PROMPT → In these entries, tally the lines where "fixture" occurs. Respond with only the count.

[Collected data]
-- ==== Sys2Proof/Tests/Slice0.lean ====
section
/-! SUPPORT. Tests. Expected values are those of 95_test_vectors.md (named in each comment) or written out from the
encoding of 30_encoding.md. Each `witness_` theorem shows a state and operands that meet the hypotheses of the
statement it names. -/

namespace Sys2Proof.Tests

open Sys2Proof Sys2Proof.Machine

/-- A running machine with the given registers, pc and tape. -/
def at' (a b c pc : Nat) (tape : List Cell) : State := { State.launched a b c tape with pc := pc }

/-! Well-formedness: each check refuses an ill-formed term -/

theorem test_combo_literal_4_ill_formed : (Combo.lit 4).wf = false := by decide
theorem test_combo_literal_3_well_formed : (Combo.lit 3).wf = true := by decide
theorem test_adv_ill_formed : (Instr.adv (.lit 4)).wf = false := by decide
theorem test_bst_ill_formed : (Instr.bst (.lit 5)).wf = false := by decide
theorem test_out_ill_formed : (Instr.out (.lit 6)).wf = false := by decide
theorem test_bdv_ill_formed : (Instr.bdv (.lit 7)).wf = false := by decide
theorem test_cdv_ill_formed : (Instr.cdv (.lit 4)).wf = false := by decide

/-! Decoding: words written out from the patterns of 30_encoding.md R46, opcode bits first -/

theorem test_decode_adv_C : decodeTableWord 8 0b000110 = some (.adv (.reg .C)) := by decide
theorem test_decode_bxl_7 : decodeTableWord 8 0b001111 = some (.bxl 7) := by decide
theorem test_decode_bst_3 : decodeTableWord 8 0b010011 = some (.bst (.lit 3)) := by decide
theorem test_decode_jnz_4 : decodeTableWord 8 0b011100 = some (.jnz 4) := by decide
theorem test_decode_bxc_7 : decodeTableWord 8 0b100111 = some .bxc := by decide
theorem test_decode_out_A : decodeTableWord 8 0b101100 = some (.out (.reg .A)) := by decide
theorem test_decode_bdv_B : decodeTableWord 8 0b110101 = some (.bdv (.reg .B)) := by decide
theorem test_decode_cdv_0 : decodeTableWord 8 0b111000 = some (.cdv (.lit 0)) := by decide
theorem test_decode_reserved_adv : decodeTableWord 8 0b000111 = none := by decide
theorem test_decode_past_six_bits : decodeTableWord 8 0b1000000 = none := by decide
theorem test_decode_wide_opcode : decode 8 9 = .rejected .invalidOpcode := by decide
theorem test_decode_wide_operand_of_bxc : decode 4 8 = .rejected .invalidOperandCell := by decide
/-- 60_exceptions.md R81. -/
theorem test_cause_codes :
    [DecodeCause.invalidComboOperand, .invalidOpcode, .invalidOperandCell].map DecodeCause.code = [1, 2, 3] := by
  decide

/-! The instructions, each by one step of a two-cell tape (95_test_vectors.md section 2) -/

/-- V8: a value above 64 bits. -/
theorem test_adv_above_64_bits :
    step (at' 1267650600228229401496703205381 0 0 0 [0, 3]) =
      .next (at' 158456325028528675187087900672 0 0 2 [0, 3]) := rfl
/-- V9: a shift amount far above any machine width. -/
theorem test_adv_huge_amount :
    step (at' 5 (10 ^ 30) 0 0 [0, 5]) = .next (at' 0 (10 ^ 30) 0 2 [0, 5]) := rfl
/-- V13: the old B is the shift amount. -/
theorem test_bdv_B : step (at' 1000 9 0 0 [6, 5]) = .next (at' 1000 1 0 2 [6, 5]) := rfl
/-- V14. -/
theorem test_bdv_C : step (at' 1000 77 5 0 [6, 6]) = .next (at' 1000 31 5 2 [6, 6]) := rfl
/-- V18. -/
theorem test_cdv_B : step (at' 13 2 0 0 [7, 5]) = .next (at' 13 2 3 2 [7, 5]) := rfl
/-- V19: the old C is the shift amount. -/
theorem test_cdv_C : step (at' 13 0 3 0 [7, 6]) = .next (at' 13 0 1 2 [7, 6]) := rfl
/-- S4: the source's fixture. -/
theorem test_bxl_7 : step (at' 0 29 0 0 [1, 7]) = .next (at' 0 26 0 2 [1, 7]) := rfl
/-- V23: high bits kept. -/
theorem test_bxl_keeps_high_bits :
    step (at' 0 1180591620717411303424 0 0 [1, 5]) = .next (at' 0 1180591620717411303429 0 2 [1, 5]) := rfl
/-- V26: exact reduction of a value above 64 bits. -/
theorem test_bst_A :
    step (at' 18446744073709551629 99 0 0 [2, 4]) = .next (at' 18446744073709551629 5 0 2 [2, 4]) := rfl
/-- S1: the source's fixture. -/
theorem test_bst_C : step (at' 0 0 9 0 [2, 6]) = .next (at' 0 1 9 2 [2, 6]) := rfl
/-- S5: the source's fixture. -/
theorem test_bxc_0 : step (at' 0 2024 43690 0 [4, 0]) = .next (at' 0 44354 43690 2 [4, 0]) := rfl
/-- V30: operand 7 is ignored. -/
theorem test_bxc_7 : step (at' 0 2024 43690 0 [4, 7]) = .next (at' 0 44354 43690 2 [4, 7]) := rfl
/-- V34: the test is on all of A; literal 7; the target is absolute. -/
theorem test_jnz_taken : step (at' (2 ^ 80) 0 0 0 [3, 7]) = .next (at' (2 ^ 80) 0 0 7 [3, 7]) := rfl
/-- V32: not taken. -/
theorem test_jnz_not_taken : step (at' 0 0 0 0 [3, 4]) = .next (at' 0 0 0 2 [3, 4]) := rfl
/-- V41. -/
theorem test_out_C :
    step (at' 0 0 18446744073709551629 0 [5, 6]) =
      .next { at' 0 0 18446744073709551629 2 [5, 6] with out := [5] } := rfl
/-- S2, its last out: the new element stands after the earlier ones. -/
theorem test_out_appends :
    step { at' 10 0 0 4 [5, 0, 5, 1, 5, 4] with out := [0, 1] } =
      .next { at' 10 0 0 6 [5, 0, 5, 1, 5, 4] with out := [0, 1, 2] } := rfl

RESULT BELOW → 3